Kieran Fisher, insurance account manager at Cazoo Data Services, tells Insurance Times how EVs will fundamentally impact claims and how insurtechs will support this inevitable change

With the global increase of electric cars set to jump from seven million to 100 million in the next eight years, the insurance market is due to go through some rapid and dramatic changes.

Understanding the risks and liabilities around insurance policies for EVs at inception will certainly throw up some interesting challenges.

Some of the main concerns will centre around how these vehicles, the new technology within them and the claims infrastructure will transform.

Kieran Fisher

Kieran Fisher

EV repair impact

When repairing an EV vehicle after an accident, flood or fire, there will naturally be a very small amount of individual parts. Instead, it will have complete systems, motors and batteries.

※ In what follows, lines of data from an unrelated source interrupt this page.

-- ==== Sys2Proof/Certificates/Slice0/Obligations.lean ====
section
/-!
DEFINITION. The statements about the model, for the provers: one definition each, after the rules of the spec.
-/
open Sys2Proof Sys2Proof.Machine

/-- Chapter 2 (R38, R39, R44, R92, R93, R98, R114): the clock, lock and timer events run and have the effect that the rule
of each gives it. -/
def Obligations.ClockEvents : Prop :=
  (∀ s : State, s.alwaysOn = true → s.clk.rootLost = false → s.clk.pll = .waitXtal →
    Runs .crystalEdgesSeen s fun t =>
      t.clk.pll = .starting 1 ∧ t.bit Reg.SYS_STATUS 1 = true ∧ RegsBut [Reg.SYS_STATUS] s t ∧ Keeps [.regs, .clk] s t) ∧
  (∀ (s : State) (k : Nat), s.clk.pll = .starting k → s.clk.stopped = false → s.clk.trans ≠ .toRun →
    Runs .pllLock s fun t =>
      t.clk.pll = .locked ∧ t.clk.armed = true ∧ t.clk.tickPhase = 0 ∧ t.clk.slowPhase = 0 ∧ t.bit Reg.SYS_STATUS 0 = true ∧
      t.fld Reg.SYS_PLLTALLY 0 16 = (if k = 2 then min 0xFFFF (s.fld Reg.SYS_PLLTALLY 0 16 + 1) else s.fld Reg.SYS_PLLTALLY 0 16) ∧
      (k = 2 → t.asserted 61 = true)) ∧
  (∀ (s : State) (k : Nat), s.clk.pll = .starting k → s.clk.stopped = false → s.clk.trans = .toRun →
    Runs .pllLock s fun t =>
      t.clk.pll = .locked ∧ t.clk.trans = .none ∧ t.pwr = pwrRUN ∧ t.fld Reg.SYS_PWRSTATE 4 3 = 0 ∧
      t.bit Reg.SYS_PWRSTATE 8 = false ∧ t.fld Reg.SYS_PWRSTATE 16 8 = 0) ∧
  (∀ s : State, s.clk.pll = .starting 1 → s.clk.stopped = false →
    Runs .pllLockTimeout s fun t => t = { s with clk := { s.clk with pll := .starting 2 } }) ∧
  (∀ s : State, s.clk.pll = .starting 2 → s.clk.stopped = false → s.clk.trans ≠ .toRun →
    Runs .pllLockTimeout s fun t =>
      t.clk.pll = .off ∧ t.bit Reg.SYS_STATUS 9 = true ∧ RegsBut [Reg.SYS_STATUS] s t ∧ Keeps [.regs, .clk] s t) ∧
  (∀ s : State, s.clk.pll = .starting 2 → s.clk.stopped = false → s.clk.trans = .toRun →
    Runs .pllLockTimeout s fun t =>
      t.clk.pll = .off ∧ t.clk.trans = .none ∧ t.bit Reg.SYS_STATUS 9 = true ∧ t.bit Reg.SYS_PWRSTATE 8 = false ∧
      t.fld Reg.SYS_PWRSTATE 16 8 = 9 ∧ RegsBut [Reg.SYS_STATUS, Reg.SYS_PWRSTATE] s t) ∧
  (∀ s : State, s.live = true → s.clk.memInit = true →
    Runs .memoryInitDone s fun t =>
      t.clk.memInit = false ∧
      (∀ a, a < 0x200000 ∨ (0x01000000 ≤ a ∧ a < 0x01040000) ∨ (0x02000000 ≤ a ∧ a < 0x02040000) → t.rdByte a = 0) ∧
      (∀ a, 0x200000 ≤ a → ¬ (0x01000000 ≤ a ∧ a < 0x01040000) → ¬ (0x02000000 ≤ a ∧ a < 0x02040000) →
        t.rdByte a = s.rdByte a) ∧
      (s.fld Reg.SYS_BOOTSTAT 4 2 < 2 → t.boot.stage = .header) ∧
      (s.fld Reg.SYS_BOOTSTAT 4 2 = 2 → t.fld Reg.SYS_BOOTSTAT 0 4 = 5 ∧ t.boot.waits = true) ∧
      (s.fld Reg.SYS_BOOTSTAT 4 2 = 3 → t.fld Reg.SYS_BOOTSTAT 0 4 = 6 ∧ t.boot.waits = true)) ∧
  (∀ s : State, s.alwaysOn = true → s.clk.armed = true → s.clk.rootLost = false → s.clk.onCrystal = false →
    s.clk.lg = .idle → s.clk.trans = .none → s.pwr ≠ pwrSTANDBY →
    Runs .rootLoss s fun t => t.clk.rootLost = true ∧ t.clk.pll = .off) ∧
  (∀ s : State, s.alwaysOn = true → s.clk.onCrystal = true → s.clk.rootLost = false →
    Runs .rootLoss s fun t =>
      t.clk.stopped = true ∧ t.clk.rootLost = false ∧ t.clk.tb = s.clk.tb ∧ t.bit Reg.SYS_STATUS 0 = false ∧
      RegsBut [Reg.SYS_STATUS] s t ∧ Keeps [.regs, .clk] s t) ∧
  (∀ s : State, s.clk.rootLost = true → s.alwaysOn = true →
    Runs .rootReturn s fun t =>
      t.clk.rootLost = false ∧ t.bit Reg.SYS_STATUS 1 = true ∧ t.bit Reg.TMB_STATUS 0 = true ∧ t.clk.pll = s.clk.pll ∧
      t.asserted 61 = true ∧ t.raised evCLOCK 1 0) ∧
  (∀ s : State, s.live = true → s.clk.onCrystal = false →
    Runs .guardLoss s fun t =>
      t.clk.onCrystal = true ∧ t.bit Reg.SYS_STATUS 10 = true ∧ t.bit Reg.SYS_STATUS 2 = false ∧ t.asserted 61 = true ∧
      t.raised evCLOCK 2 0 ∧ RegsBut ([Reg.SYS_STATUS] ++ evRegs ++ icuRegs) s t) ∧
  (∀ (s : State) (src : Requester) (tlp : Tlp), s.alwaysOn = true → s.regServed src Reg.TMB_TBLO = true →
    (src = .host → s.linkUp = true ∧ s.memServed = true ∧ tlp = .good) →
    Runs (.tbloRead src tlp) s fun t =>
      t.reply = .word (W.lo32 s.clk.tb) ∧ tget 0 t.clk.tbLatch (tbLatchOf src) = W.hi32 s.clk.tb ∧ t.clk.tb = s.clk.tb ∧
      Keeps [.clk, .reply] s t) ∧
  (∀ s : State, s.alwaysOn = true → s.linkUp = true → s.memServed = false →
    Runs (.tbloRead .host .good) s fun t =>
      t.reply = .unsupported ∧ t.clk = s.clk ∧ W.bit (t.cfgRd 0x41) 20 = true ∧ Keeps [.hif, .out, .reply, .free] s t) ∧
  (∀ (s : State) (n : Fin 8), s.live = true → s.bit (Reg.TMB_TMR_CTRL n.val) 0 = true →
    1 < (s.rd (Reg.TMB_TMR_COUNT n.val)).toNat → Runs (.timerExpiry n) s fun t => t = s) ∧
  (∀ (s : State) (n : Fin 8), s.live = true → s.bit (Reg.TMB_TMR_CTRL n.val) 0 = true →
    (s.rd (Reg.TMB_TMR_COUNT n.val)).toNat ≤ 1 →
    Runs (.timerExpiry n) s fun t =>
      t.bit Reg.TMB_STATUS (8 + n.val) = true ∧
      (s.bit (Reg.TMB_TMR_CTRL n.val) 1 = true →
        t.rd (Reg.TMB_TMR_COUNT n.val) = BitVec.ofNat 32 (max 1 (s.rd (Reg.TMB_TMR_LOAD n.val)).toNat) ∧
        t.bit (Reg.TMB_TMR_CTRL n.val) 0 = true) ∧
      (s.bit (Reg.TMB_TMR_CTRL n.val) 1 = false →
        t.rd (Reg.TMB_TMR_COUNT n.val) = 0 ∧ t.bit (Reg.TMB_TMR_CTRL n.val) 0 = false))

These systems will be less mechanical and more electronically connected. This means that not only does the part have to be mechanically compatible, but it also must have the relevant software to ‘speak’ to the rest of the car.

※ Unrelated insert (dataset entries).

-- ==== Sys2Proof/Laws/Stencil.lean ====
section
/-!
SUPPORT. Frames of Machine/Stencil.lean: which parts of the state each of its operations and commands may change.
-/
namespace Sys2Proof.Machine

theorem State.setEng_keeps {s a2 a3} : Keeps [.se] s (State.setEng s a2 a3) := by
  unfold State.setEng
  refine Keeps.set_se (by decide) ?_
  exact Keeps.refl _ _

theorem State.settle_keeps {s a2} : Keeps [.regs] s (State.settle s a2) := by
  unfold State.settle
  split
  · exact Keeps.refl _ _
  · extract_lets x1
    have hx1 : Keeps [.regs] s x1 := by
      unfold x1
      refine Keeps.after State.setBit_keeps (by decide) ?_
      exact Keeps.refl _ _
    refine Keeps.ite ?_ ?_
    · exact hx1
    · refine Keeps.after State.setBit_keeps (by decide) ?_
      exact hx1

theorem State.seRelease_keeps {s a2} : Keeps [.regs, .se] s (State.seRelease s a2) := by
  unfold State.seRelease
  extract_lets x1 x2
  have hx2 : Keeps [.regs, .se] s x2 := by
    unfold x2
    refine Keeps.after State.setEng_keeps (by decide) ?_
    exact Keeps.refl _ _
  refine Keeps.forN ?_ ?_
  · exact hx2
  · intro y3 y4 y5
    refine Keeps.after State.settle_keeps (by decide) ?_
    exact y5

theorem State.setSeSt_keeps {s a2 a3} : Keeps [.regs] s (State.setSeSt s a2 a3) := by
  unfold State.setSeSt
  refine Keeps.after State.setFld_keeps (by decide) ?_
  exact Keeps.refl _ _

theorem State.seLeave_keeps {s a2 a3} : Keeps [.regs, .se] s (State.seLeave s a2 a3) := by
  unfold State.seLeave
  extract_lets x1 x2
  have hx1 : Keeps [.regs, .se] s x1 := by
    unfold x1
    refine Keeps.after State.seRelease_keeps (by decide) ?_
    exact Keeps.refl _ _
  refine Keeps.after State.setSeSt_keeps (by decide) ?_
  refine Keeps.after State.setEng_keeps (by decide) ?_
  exact hx1

theorem State.seHold_keeps {s a2} : Keeps [.regs, .se] s (State.seHold s a2) := by
  unfold State.seHold
  refine Keeps.ite ?_ ?_
  · refine Keeps.after State.seLeave_keeps (by decide) ?_
    exact Keeps.refl _ _
  · exact Keeps.refl _ _

theorem State.seClear_keeps {s a2} : Keeps [.regs, .se] s (State.seClear s a2) := by
  unfold State.seClear
  extract_lets x1 x2 x3 x4 x5
  have hx3 : Keeps [.regs, .se] s x3 := by
    unfold x3
    refine Keeps.after State.setEng_keeps (by decide) ?_
    exact Keeps.refl _ _
  have hx4 : Keeps [.regs, .se] s x4 := by
    unfold x4
    refine Keeps.forN ?_ ?_
    · exact hx3
    · intro y6 y7 y8
      refine Keeps.after State.wr_keeps (by decide) ?_
      exact y8
  have hx5 : Keeps [.regs, .se] s x5 := by
    unfold x5
    refine Keeps.after State.setFld_keeps (by decide) ?_
    refine Keeps.after State.wr_keeps (by decide) ?_
    exact hx4
  refine Keeps.after State.setBit_keeps (by decide) ?_
  refine Keeps.after State.setBit_keeps (by decide) ?_
  refine Keeps.after State.setBit_keeps (by decide) ?_
  exact hx5

theorem State.setSePc_keeps {s a2 a3} : Keeps [.regs] s (State.setSePc s a2 a3) := by
  unfold State.setSePc
  refine Keeps.after State.setFld_keeps (by decide) ?_
  exact Keeps.refl _ _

These parts come with their own supply chain, cost and programming concerns.

Fitting the part will only be one piece of the puzzle. Reprogramming, along with embedding software and sensors, will be even more prevalent than it is today. Third party or salvage parts will become harder to access too, due to liability concerns and software compatibility with these parts.

All of these factors can increase the likelihood of the vehicle being declared a total loss.

Supply chains may also become less abundant. Issues like the current microchip shortage may put additional pressure and delays on the correct replacement parts being readily available for repair, resulting in extended claim cycle times and pushing up hire and storage costs.

Semi-autonomous driving

Counteracting this uncertainty is the rise of EV tech accompanying the improvement of advanced driver assistance systems (Adas) functionality and semi-autonomous cars. This, in turn, should decrease claims volumes and severity more and more over time.

Detailing and decoding the Adas functionality fitted to each car on cover helps claims departments understand the potential repair costs and parts availability.

They can then break down the type of technology on that particular EV to include details like the type and amount of sensors fitted on the various driver assist functions - all before they have even seen the car.

Detailing non-Adas-related optional extras fitted to a particular vehicle, such as upgraded touch screen consoles, will further empower claims teams at the first notification of loss, enabling them to work out the best solution for the claim.

While data and insight tools are available now, insurtech companies are currently working on more ways to help unlock the data needed to provide insights that ensure the best decisions are made for each claim. Businesses that take advantage of new technology and real-time valuation tools will be highly competitive and at the forefront of tomorrow’s EV insurance needs.